Мы подъехали к лечебнице и остановились метрах в десяти от ворот, чтобы видеть в зеркале заднего вида всех выходящих.
Я продолжал размышлять о знамени. И о том, что в этой погоне за женщинами год от года все меньше женщин и все больше самой погони. При условии заведомой тщетности можно ведь каждый день преследовать какое угодно количество женщин и таким образом превратить погоню в
Мы подождали еще пять минут. Девушек не было.
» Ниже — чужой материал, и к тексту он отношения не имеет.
-- ==== Sys2Proof/Machine/State.lean ====
section
/-! DEFINITION. The state of the device as plain data, the reasons a step can stop, and the state at reset.
Every large collection is a `Tbl`: a list of (key, value) pairs, keys strictly rising, no entry equal to the default. -/

namespace Sys2Proof.Machine

open Sys2Proof

/-- A sparse table in canonical form: keys strictly rising, no stored value equal to the table's default. -/
abbrev Tbl (α : Type) := List (Nat × α)

/-- Why a step stops. The spec gives every command an effect, so no meaning raises it. -/
inductive Fault where
  /-- Raised by no meaning; it stands so that the type is inhabited. Safe. -/
  | none
  deriving DecidableEq, Repr

/-- Why a command has no meaning. -/
inductive Refusal where
  /-- Raised by an arm of `exec` whose command has no meaning yet. Safe. -/
  | notModelled (mnemonic : String)
  deriving DecidableEq, Repr

/-! ### Contexts (02, R34 to R36) -/

/-- The states of R35. -/
inductive CtxState where
  | free | building | run | aborted | releasing
  deriving DecidableEq, Repr

/-- A region entry (R226). -/
structure Region where
  valid : Bool
  base : BitVec 52
  limit : BitVec 52
  attr : BitVec 6
  deriving DecidableEq, Repr

/-- An entry of a context's event queue (R504): kind, page type, instance, code and eight words. -/
structure CtxEvent where
  kind : Nat
  ptype : Nat
  inst : Nat
  code : BitVec 16
  words : List Word
  deriving DecidableEq, Repr

/-- What the device holds for one context (R34): state, epoch, seed, key identities, region table, names, queues. -/
structure Ctx where
  st : CtxState := .free
  epoch : BitVec 16 := 0
  ackPending : Bool := false
  seed : Option Dword := none
  seedSet : Bool := false
  memKey : Option Nat := none
  sealKey : Option Nat := none
  objCounter : BitVec 32 := 0
  keySel : Nat := 0
  otkSlots : BitVec 4 := 0
  region : Tbl Region := []
  sealTab : BitVec 52 := 0
  /-- The programs that the owner loaded (R503): core, offset, bytes. -/
  loads : List (Nat × Nat × List Byte) := []
  map : Tbl Word := []
  tmo : Word := 1000000
  dlPolicy : Bool := false
  dlWindow : BitVec 16 := 100
  dlQuiet : List Nat := []
  dlRun : Nat := 0
  stopped : Bool := false
  events : List CtxEvent := []
  evDropped : BitVec 16 := 0
  deriving DecidableEq, Repr

/-! ### Harts (02, R37 to R47) -/

/-- A trap taken by a hart (R39, R42, R224, R227, R490). -/
inductive Trap where
  | illegal
  | loadFault (addr : Nat)
  | storeFault (addr : Nat)
  deriving DecidableEq, Repr

/-- What a hart is blocked in (R41, R44, R47, R66, R254). -/
inductive Block where
  | push (rd : Nat) (rs1 : Dword) (desc : List Byte)
  | vec (rd : Nat) (rs1 rs2 : Dword) (close : Bool)
  | cwait (rd tag : Nat)
  | cnext (rd : Nat)
  | eack (rd : Nat)
  | sync (rd : Nat)
  deriving DecidableEq, Repr

/-- One hart: binding, staging buffer, destination registers, ring, and what holds it (R37 to R41, R58). -/
structure Hart where
  bound : Bool := false
  ctx : Nat := 0
  staging : Tbl Dword := []
  x : Tbl Dword := []
  head : BitVec 8 := 0
  phase : Bool := true
  tail : BitVec 8 := 0
  tailPhase : Bool := true
  ring : List Nat := []
  blocked : Option Block := none
  trap : Option Trap := none
  stopped : Bool := false
  halted : Bool := false
  /-- The contexts that it has been bound to and that are not yet zeroised (R36, R539). -/
  was : List Nat := []
  deriving DecidableEq, Repr

/-! ### Operations, tags and queues (02, R48 to R62) -/

/-- A tag in use (R54, R57): its context and hart, whether its record is written, and whether the hart waits to consume it. -/
structure TagInfo where
  ctx : Nat
  hart : Nat
  recorded : Bool
  deriving DecidableEq, Repr

/-- An operation: what was pushed, for whom, and how far it has come. `hdr` is the common header (R49), `body` the 64 bytes. -/
structure Op where
  tag : Nat
  ctx : Nat
  hart : Nat
  epoch : BitVec 16
  engine : Nat
  kind : Nat := 4
  hdr : Dword := 0
  body : List Byte := []
  /-- 0 queued, 1 checked at the head (its fence is pending), 3 waiting for its flag, 2 ready to start; 4 a started operation
  whose data is on its way over Griros or whose timed or harvesting work is under way; 5 refused at the head for a name of its
  header (R51). -/
  phase : Nat := 0
  /-- The queue it was pushed to. -/
  queue : Nat := 0
  status : BitVec 16 := 0
  done : Bool := false
  stop : BitVec 16 := 0
  mark : Bool := false
  rflags : BitVec 16 := 0
  payload : List Word := []
  /-- The region table of its context as it was when the operation started (R227). -/
  rgn : Tbl Region := []
  deriving DecidableEq, Repr

/-! ### Pans (04) -/

/-- A cached copy of a tensor entry homed elsewhere (R145): its key, its current step, and what an answer is made of. -/
structure SalCopy where
  key : Nat
  step : Word
  hist : List (BitVec 16)
  headroom : Nat
  rung : Nat
  deriving DecidableEq, Repr

/-- A scale request to a salinometer (R143), or a correction (R128): who asks, for which tensor, and the answer of the home.
`unit` is 0 for the pan and 1 for the vector unit of the bay; `fmt` is 0 F4, 1 F8, 2 F8W. A correction names its crust, the
largest magnitude (FP32) and the scale that saturated. The answer: crust scale, effective format (3 wide), cold pass, with the entry
that a fetch brings (R145). `seq` orders requests by arrival (R129). -/
structure SalReq where
  engine : Nat
  unit : Nat
  operand : Nat
  ctx : Nat
  tid : Word
  step : Word
  fmt : Nat
  crust : Nat := 0
  amax : Word := 0
  base : BitVec 16 := 0
  answer : Option (BitVec 16 × Nat × Bool) := none
  copy : Option SalCopy := none
  seq : Nat := 0
  deriving DecidableEq, Repr

/-- An outlier of A (R124): row, position in the tile, value. -/
structure Outlier where
  row : Nat
  k : Nat
  x : Word
  deriving DecidableEq, Repr

/-- The scale that an operand has for the running tile: crust scale, effective format (0 F4, 1 F8, 2 F8W, 3 wide), whether it
is chosen by a cold pass, and whether the salinometer was asked and has answered. -/
structure OpScale where
  c : BitVec 16 := 0
  eff : Nat := 0
  cold : Bool := false
  asked : Bool := false
  known : Bool := false
  deriving DecidableEq, Repr

/-- A crust whose flakes saturated, with its largest magnitude (as FP32) and the corrected scale when it is answered (R128). -/
structure SatCrust where
  operand : Nat
  crust : Nat
  amax : Word
  scale : Option (BitVec 16) := none
  deriving DecidableEq, Repr

/-- Counts of one run of a tile's quantisation, for observations (R150). -/
structure TileObs where
  amax : Word := 0
  n : Nat := 0
  z : Nat := 0
  sat : Nat := 0
  nonfin : Nat := 0
  deriving DecidableEq, Repr

/-- How an operand of a tile fares (R127, R130, R153): what the tile's final run was, and its observation. -/
structure OpRun where
  scale : OpScale := {}
  /-- Crusts that the replay is to run with a corrected scale (R128). -/
  sat : List SatCrust := []
  obs : TileObs := {}
  /-- The operand's effective format in the final run. -/
  eff : Nat := 3
  replayed : Bool := false
  corrected : Bool := false
  late : Bool := false
  /-- Ring slots that the pan holds (R118), and whether it waits for credit. -/
  held : Nat := 0
  waits : Bool := false
  deriving DecidableEq, Repr

/-- What a late fall-back of the running tile gives (R130): the accumulators of the rerun from the shadow, B as it uses it, and how
its operands fare. -/
structure LateRun where
  acc : List Word
  bTile : List Word
  a : OpRun
  b : OpRun
  deriving DecidableEq, Repr

/-- A pan (R107 to R133). `stage`: 0 idle, 1 started, 2 tile opened (checkpoint taken, scales asked), 3 tile run,
4 replay pending, 5 replay or late fall-back run, 6 reduction done, 8 reconversion pending, 9 finished. -/
structure Pan where
  stage : Nat := 0
  tile : Nat := 0
  /-- The slots of the tile are filled (R118). -/
  ready : Bool := false
  acc : List Word := []
  bit : List Word := []
  ckAcc : List Word := []
  ckBit : List Word := []
  a : OpRun := {}
  b : OpRun := {}
  d : OpRun := {}
  gidx : List Nat := []
  outliers : List Outlier := []
  capMiss : Bool := false
  /-- The rerun from the shadow that the events of the tile's first run call for under EVICT_OK (R127, R130). -/
  lateRun : Option LateRun := none
  /-- The final values of the block, held until its output conversion is complete (R131). -/
  outs : List (Option Word) := []
  /-- B of the tile widened to FP32, element (k, n) at k × N + n, for the bittern path (R125). -/
  bTile : List Word := []
  replays : Nat := 0
  lates : Nat := 0
  fallbacks : Nat := 0
  outMax : Nat := 0
  inSat : Bool := false
  nonfin : Bool := false
  oor : Bool := false
  outSat : Bool := false
  outNonfin : Bool := false
  reconv : Bool := false
  guardHit : Bool := false
  deriving DecidableEq, Repr

/-! ### Salinometers (05) -/

/-- Settings staged for the next close (R163). -/
structure SalStaged where
  headroom : Nat
  histLen : Nat
  policy : Nat
  zeroFrac : Nat
  uflow : Nat
  satSteps : Nat
  deriving DecidableEq, Repr

/-- A tensor entry (R142 to R159). -/
structure SalEntry where
  step : Word
  hist : List (BitVec 16) := []
  headroom : Nat
  histLen : Nat
  policy : Nat
  zeroFrac : Nat
  uflow : Nat
  satSteps : Nat
  rung : Nat := 0
  silentRun : Nat := 0
  satRun : Nat := 0
  pend : Bool := false
  pendAmax : Word := 0
  pendN : Nat := 0
  pendZ : Nat := 0
  pendCorr : Bool := false
  staged : Option SalStaged := none
  invalidate : Bool := false
  clearRung : Bool := false
  cnt : Tbl Nat := []
  ovf : BitVec 6 := 0
  deriving DecidableEq, Repr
Ни в малейшей степени меня это не беспокоило. Даже безразлично, придут они или не придут. Ведь если и придут, что толку: разве успеешь всего за час доехать до отдаленной квартиры, перейти к интимностям, заняться с ними любовью и в восемь часов попрощаться и уехать? Нет, в тот момент, когда Мартин ограничил наши возможности восемью часами, он перевел всю эту авантюру (как неоднократно и прежде) в плоскость самообманной игры. Да, именно это слово! Все эти регистражи и контактажи – не что иное, как
Прошло десять минут. У входа никого не было.
Возмущенный Мартин почти кричал:
– Даю им еще пять минут! Больше ждать не буду!
Он давно уже не молод, размышлял я дальше. Очень любит свою жену. Можно даже сказать: он
Ну, ладно, сказал я себе. Мартин – пленник самообмана, а я что? Что я? Почему я ему помогаю в этой смешной игре? Почему я, понимая, что все это – обман, разделяю этот обман с ним? Не смешнее ли я Мартина? Почему здесь, в эту минуту, я должен делать вид, что нас ждет любовное приключение, когда я знаю, что это будет в лучшем случае один бесцельный час с чужими и равнодушными девицами?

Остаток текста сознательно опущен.